■ WHAT NEEDS TO BE DONE
Nothing but the lines from the one containing "means nothing. With" through the one containing "theorem Flags.setSZP_resultFlags (f", both included, should be given again, each exactly as written below.

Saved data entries
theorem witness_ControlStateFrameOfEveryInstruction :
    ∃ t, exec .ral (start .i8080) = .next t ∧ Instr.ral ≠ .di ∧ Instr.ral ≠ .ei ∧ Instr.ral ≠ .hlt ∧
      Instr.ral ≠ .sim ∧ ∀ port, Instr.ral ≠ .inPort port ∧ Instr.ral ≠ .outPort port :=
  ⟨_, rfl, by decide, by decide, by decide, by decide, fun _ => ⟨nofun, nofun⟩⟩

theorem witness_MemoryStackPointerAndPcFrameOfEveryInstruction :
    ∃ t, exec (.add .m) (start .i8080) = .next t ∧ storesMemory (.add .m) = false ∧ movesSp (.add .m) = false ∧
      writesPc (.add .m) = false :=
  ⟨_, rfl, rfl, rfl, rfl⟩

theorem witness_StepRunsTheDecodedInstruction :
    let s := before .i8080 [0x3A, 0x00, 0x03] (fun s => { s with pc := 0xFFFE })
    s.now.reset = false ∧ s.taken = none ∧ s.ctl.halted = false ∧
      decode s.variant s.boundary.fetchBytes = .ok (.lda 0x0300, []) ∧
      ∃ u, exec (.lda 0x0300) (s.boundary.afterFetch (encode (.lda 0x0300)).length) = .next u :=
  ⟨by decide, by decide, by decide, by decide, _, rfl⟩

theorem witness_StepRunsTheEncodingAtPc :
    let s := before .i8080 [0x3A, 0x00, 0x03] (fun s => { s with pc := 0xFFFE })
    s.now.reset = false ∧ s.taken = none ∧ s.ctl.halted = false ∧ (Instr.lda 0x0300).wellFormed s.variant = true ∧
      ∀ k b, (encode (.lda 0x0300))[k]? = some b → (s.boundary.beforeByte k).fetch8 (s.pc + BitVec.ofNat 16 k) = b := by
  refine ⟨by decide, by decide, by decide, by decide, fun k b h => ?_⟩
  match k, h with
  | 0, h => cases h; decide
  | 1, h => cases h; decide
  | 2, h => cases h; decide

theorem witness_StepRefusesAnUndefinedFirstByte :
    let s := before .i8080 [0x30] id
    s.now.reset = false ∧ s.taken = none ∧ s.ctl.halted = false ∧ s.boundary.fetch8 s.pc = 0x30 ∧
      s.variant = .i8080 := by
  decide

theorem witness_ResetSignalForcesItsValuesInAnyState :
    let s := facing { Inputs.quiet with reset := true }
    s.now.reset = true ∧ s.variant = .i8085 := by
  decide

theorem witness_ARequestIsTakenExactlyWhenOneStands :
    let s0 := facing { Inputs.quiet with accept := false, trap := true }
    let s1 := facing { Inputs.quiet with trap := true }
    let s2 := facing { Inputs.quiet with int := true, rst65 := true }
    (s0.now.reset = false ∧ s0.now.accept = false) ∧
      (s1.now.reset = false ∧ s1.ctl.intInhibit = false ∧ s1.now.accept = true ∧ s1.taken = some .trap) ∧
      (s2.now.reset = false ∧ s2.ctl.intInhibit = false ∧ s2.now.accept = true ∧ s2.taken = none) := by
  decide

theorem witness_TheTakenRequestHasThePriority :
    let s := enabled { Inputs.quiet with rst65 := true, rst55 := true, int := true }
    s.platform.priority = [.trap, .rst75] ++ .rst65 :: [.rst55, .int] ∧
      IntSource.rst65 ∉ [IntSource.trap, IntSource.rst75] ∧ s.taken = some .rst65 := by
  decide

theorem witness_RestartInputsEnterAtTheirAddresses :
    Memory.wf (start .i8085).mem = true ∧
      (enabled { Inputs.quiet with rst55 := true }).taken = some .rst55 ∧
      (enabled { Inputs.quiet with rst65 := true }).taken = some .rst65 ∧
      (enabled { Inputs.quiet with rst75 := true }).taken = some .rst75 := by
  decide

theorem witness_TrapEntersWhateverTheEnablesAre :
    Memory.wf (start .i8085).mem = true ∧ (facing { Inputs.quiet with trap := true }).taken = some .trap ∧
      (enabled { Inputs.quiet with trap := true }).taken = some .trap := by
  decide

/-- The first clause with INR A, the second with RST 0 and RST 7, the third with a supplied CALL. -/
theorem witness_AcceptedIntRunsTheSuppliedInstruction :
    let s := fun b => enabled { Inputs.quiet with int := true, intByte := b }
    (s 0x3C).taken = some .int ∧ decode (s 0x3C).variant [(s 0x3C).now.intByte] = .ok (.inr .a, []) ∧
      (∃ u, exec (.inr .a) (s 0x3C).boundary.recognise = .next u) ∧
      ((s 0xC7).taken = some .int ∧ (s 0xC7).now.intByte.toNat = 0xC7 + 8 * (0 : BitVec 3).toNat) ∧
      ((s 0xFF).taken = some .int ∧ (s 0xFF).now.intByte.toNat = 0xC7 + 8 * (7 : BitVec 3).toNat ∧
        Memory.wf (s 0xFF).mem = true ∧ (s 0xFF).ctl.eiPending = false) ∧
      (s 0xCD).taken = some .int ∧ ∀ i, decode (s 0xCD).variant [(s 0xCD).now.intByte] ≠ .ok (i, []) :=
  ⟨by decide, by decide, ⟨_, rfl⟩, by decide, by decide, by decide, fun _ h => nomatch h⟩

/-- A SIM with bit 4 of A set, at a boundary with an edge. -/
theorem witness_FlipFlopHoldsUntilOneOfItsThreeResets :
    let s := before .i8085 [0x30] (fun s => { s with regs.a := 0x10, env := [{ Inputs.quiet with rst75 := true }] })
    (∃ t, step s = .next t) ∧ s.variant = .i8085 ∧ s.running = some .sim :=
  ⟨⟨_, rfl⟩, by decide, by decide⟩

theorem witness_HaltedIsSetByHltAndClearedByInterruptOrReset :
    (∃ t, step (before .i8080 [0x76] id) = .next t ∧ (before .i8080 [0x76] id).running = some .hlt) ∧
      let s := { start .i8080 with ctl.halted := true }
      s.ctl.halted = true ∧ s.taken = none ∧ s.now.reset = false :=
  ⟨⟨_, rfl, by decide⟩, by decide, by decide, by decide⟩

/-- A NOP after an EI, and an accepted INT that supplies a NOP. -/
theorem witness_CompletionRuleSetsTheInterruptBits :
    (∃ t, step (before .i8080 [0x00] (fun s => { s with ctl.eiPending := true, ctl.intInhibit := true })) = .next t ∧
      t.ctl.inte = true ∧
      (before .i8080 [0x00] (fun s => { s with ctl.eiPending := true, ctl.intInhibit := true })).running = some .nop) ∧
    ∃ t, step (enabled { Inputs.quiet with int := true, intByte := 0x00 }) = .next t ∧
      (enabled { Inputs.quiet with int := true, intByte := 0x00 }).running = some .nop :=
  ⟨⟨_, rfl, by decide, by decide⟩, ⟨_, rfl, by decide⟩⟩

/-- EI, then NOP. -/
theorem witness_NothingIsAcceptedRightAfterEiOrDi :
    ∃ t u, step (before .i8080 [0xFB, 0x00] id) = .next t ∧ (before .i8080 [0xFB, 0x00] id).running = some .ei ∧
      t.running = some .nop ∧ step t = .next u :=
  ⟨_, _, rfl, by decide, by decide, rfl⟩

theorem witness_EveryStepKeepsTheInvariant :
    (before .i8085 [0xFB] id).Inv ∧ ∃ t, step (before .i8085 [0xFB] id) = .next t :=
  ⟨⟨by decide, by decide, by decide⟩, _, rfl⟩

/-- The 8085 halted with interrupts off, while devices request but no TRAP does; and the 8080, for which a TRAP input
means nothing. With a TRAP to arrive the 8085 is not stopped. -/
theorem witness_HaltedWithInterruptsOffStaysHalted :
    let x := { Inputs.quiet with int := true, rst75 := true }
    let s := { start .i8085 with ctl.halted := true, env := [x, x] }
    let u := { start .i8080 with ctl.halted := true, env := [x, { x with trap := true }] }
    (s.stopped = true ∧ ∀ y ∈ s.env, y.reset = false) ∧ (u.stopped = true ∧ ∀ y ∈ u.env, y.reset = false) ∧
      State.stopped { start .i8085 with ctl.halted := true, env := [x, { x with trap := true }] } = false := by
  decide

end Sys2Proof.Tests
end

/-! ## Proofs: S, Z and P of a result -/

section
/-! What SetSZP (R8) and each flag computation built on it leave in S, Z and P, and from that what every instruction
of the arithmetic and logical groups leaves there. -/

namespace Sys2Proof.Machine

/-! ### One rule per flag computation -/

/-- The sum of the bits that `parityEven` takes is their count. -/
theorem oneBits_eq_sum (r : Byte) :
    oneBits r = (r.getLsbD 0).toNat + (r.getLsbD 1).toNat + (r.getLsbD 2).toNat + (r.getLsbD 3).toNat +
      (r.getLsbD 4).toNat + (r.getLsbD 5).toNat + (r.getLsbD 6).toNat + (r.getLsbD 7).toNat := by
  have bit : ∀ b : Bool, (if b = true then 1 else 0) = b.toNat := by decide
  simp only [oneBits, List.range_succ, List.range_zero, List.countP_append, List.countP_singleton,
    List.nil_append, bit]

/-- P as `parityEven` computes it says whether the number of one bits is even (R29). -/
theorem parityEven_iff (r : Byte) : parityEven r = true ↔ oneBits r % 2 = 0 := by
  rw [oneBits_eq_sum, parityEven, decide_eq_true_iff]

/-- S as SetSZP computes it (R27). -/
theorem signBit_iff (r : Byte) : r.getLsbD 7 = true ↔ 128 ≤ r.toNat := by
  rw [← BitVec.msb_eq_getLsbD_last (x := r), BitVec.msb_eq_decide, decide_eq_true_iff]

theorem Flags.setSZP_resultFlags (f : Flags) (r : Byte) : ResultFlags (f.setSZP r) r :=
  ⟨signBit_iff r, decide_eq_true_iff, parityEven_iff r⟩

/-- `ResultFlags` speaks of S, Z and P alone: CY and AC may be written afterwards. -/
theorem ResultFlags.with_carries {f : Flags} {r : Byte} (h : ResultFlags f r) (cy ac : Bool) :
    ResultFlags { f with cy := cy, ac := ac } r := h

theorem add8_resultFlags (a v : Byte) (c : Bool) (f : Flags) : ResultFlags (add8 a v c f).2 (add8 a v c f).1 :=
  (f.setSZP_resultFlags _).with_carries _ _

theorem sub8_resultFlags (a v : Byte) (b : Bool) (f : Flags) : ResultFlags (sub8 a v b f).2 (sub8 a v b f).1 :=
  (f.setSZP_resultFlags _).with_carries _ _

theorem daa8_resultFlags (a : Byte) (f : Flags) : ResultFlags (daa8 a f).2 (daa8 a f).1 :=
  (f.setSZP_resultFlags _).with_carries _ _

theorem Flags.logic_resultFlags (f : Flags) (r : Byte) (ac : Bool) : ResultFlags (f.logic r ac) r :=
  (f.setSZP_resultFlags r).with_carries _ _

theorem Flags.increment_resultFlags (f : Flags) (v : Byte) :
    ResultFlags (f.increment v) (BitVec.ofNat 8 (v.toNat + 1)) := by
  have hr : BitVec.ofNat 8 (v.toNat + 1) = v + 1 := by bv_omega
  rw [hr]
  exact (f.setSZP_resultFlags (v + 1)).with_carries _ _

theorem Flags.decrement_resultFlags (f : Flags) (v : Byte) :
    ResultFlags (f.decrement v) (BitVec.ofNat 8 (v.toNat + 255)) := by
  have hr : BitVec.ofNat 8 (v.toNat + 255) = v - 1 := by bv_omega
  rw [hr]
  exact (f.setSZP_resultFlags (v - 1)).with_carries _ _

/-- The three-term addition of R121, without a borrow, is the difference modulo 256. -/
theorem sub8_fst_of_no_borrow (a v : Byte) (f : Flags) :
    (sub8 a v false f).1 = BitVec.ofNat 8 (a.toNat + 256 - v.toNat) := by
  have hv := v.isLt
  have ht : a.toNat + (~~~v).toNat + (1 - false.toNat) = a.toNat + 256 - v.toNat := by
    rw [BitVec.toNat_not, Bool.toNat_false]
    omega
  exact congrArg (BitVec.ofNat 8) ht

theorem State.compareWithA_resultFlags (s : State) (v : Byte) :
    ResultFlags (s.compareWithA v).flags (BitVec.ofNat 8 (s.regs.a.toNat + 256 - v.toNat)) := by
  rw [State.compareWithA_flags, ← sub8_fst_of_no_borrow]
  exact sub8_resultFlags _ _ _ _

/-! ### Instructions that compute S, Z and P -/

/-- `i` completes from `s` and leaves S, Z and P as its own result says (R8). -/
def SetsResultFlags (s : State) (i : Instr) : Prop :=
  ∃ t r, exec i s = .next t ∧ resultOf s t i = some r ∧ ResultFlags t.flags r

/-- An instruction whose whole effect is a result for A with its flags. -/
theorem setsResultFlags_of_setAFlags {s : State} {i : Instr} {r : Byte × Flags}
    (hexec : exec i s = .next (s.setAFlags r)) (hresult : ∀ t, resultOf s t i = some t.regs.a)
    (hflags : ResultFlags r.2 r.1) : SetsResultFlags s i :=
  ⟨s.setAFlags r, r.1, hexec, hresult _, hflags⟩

■ EXERCISE RESULT
means nothing. With a TRAP to arrive the 8085 is not stopped. -/
theorem witness_HaltedWithInterruptsOffStaysHalted :
    let x := { Inputs.quiet with int := true, rst75 := true }
    let s := { start .i8085 with ctl.halted := true, env := [x, x] }
    let u := { start .i8080 with ctl.halted := true, env := [x, { x with trap := true }] }
    (s.stopped = true ∧ ∀ y ∈ s.env, y.reset = false) ∧ (u.stopped = true ∧ ∀ y ∈ u.env, y.reset = false) ∧
      State.stopped { start .i8085 with ctl.halted := true, env := [x, { x with trap := true }] } = false := by
  decide

end Sys2Proof.Tests
end

/-! ## Proofs: S, Z and P of a result -/

section
/-! What SetSZP (R8) and each flag computation built on it leave in S, Z and P, and from that what every instruction
of the arithmetic and logical groups leaves there. -/

namespace Sys2Proof.Machine

/-! ### One rule per flag computation -/

/-- The sum of the bits that `parityEven` takes is their count. -/
theorem oneBits_eq_sum (r : Byte) :
    oneBits r = (r.getLsbD 0).toNat + (r.getLsbD 1).toNat + (r.getLsbD 2).toNat + (r.getLsbD 3).toNat +
      (r.getLsbD 4).toNat + (r.getLsbD 5).toNat + (r.getLsbD 6).toNat + (r.getLsbD 7).toNat := by
  have bit : ∀ b : Bool, (if b = true then 1 else 0) = b.toNat := by decide
  simp only [oneBits, List.range_succ, List.range_zero, List.countP_append, List.countP_singleton,
    List.nil_append, bit]

/-- P as `parityEven` computes it says whether the number of one bits is even (R29). -/
theorem parityEven_iff (r : Byte) : parityEven r = true ↔ oneBits r % 2 = 0 := by
  rw [oneBits_eq_sum, parityEven, decide_eq_true_iff]

/-- S as SetSZP computes it (R27). -/
theorem signBit_iff (r : Byte) : r.getLsbD 7 = true ↔ 128 ≤ r.toNat := by
  rw [← BitVec.msb_eq_getLsbD_last (x := r), BitVec.msb_eq_decide, decide_eq_true_iff]

theorem Flags.setSZP_resultFlags (f : Flags) (r : Byte) : ResultFlags (f.setSZP r) r :=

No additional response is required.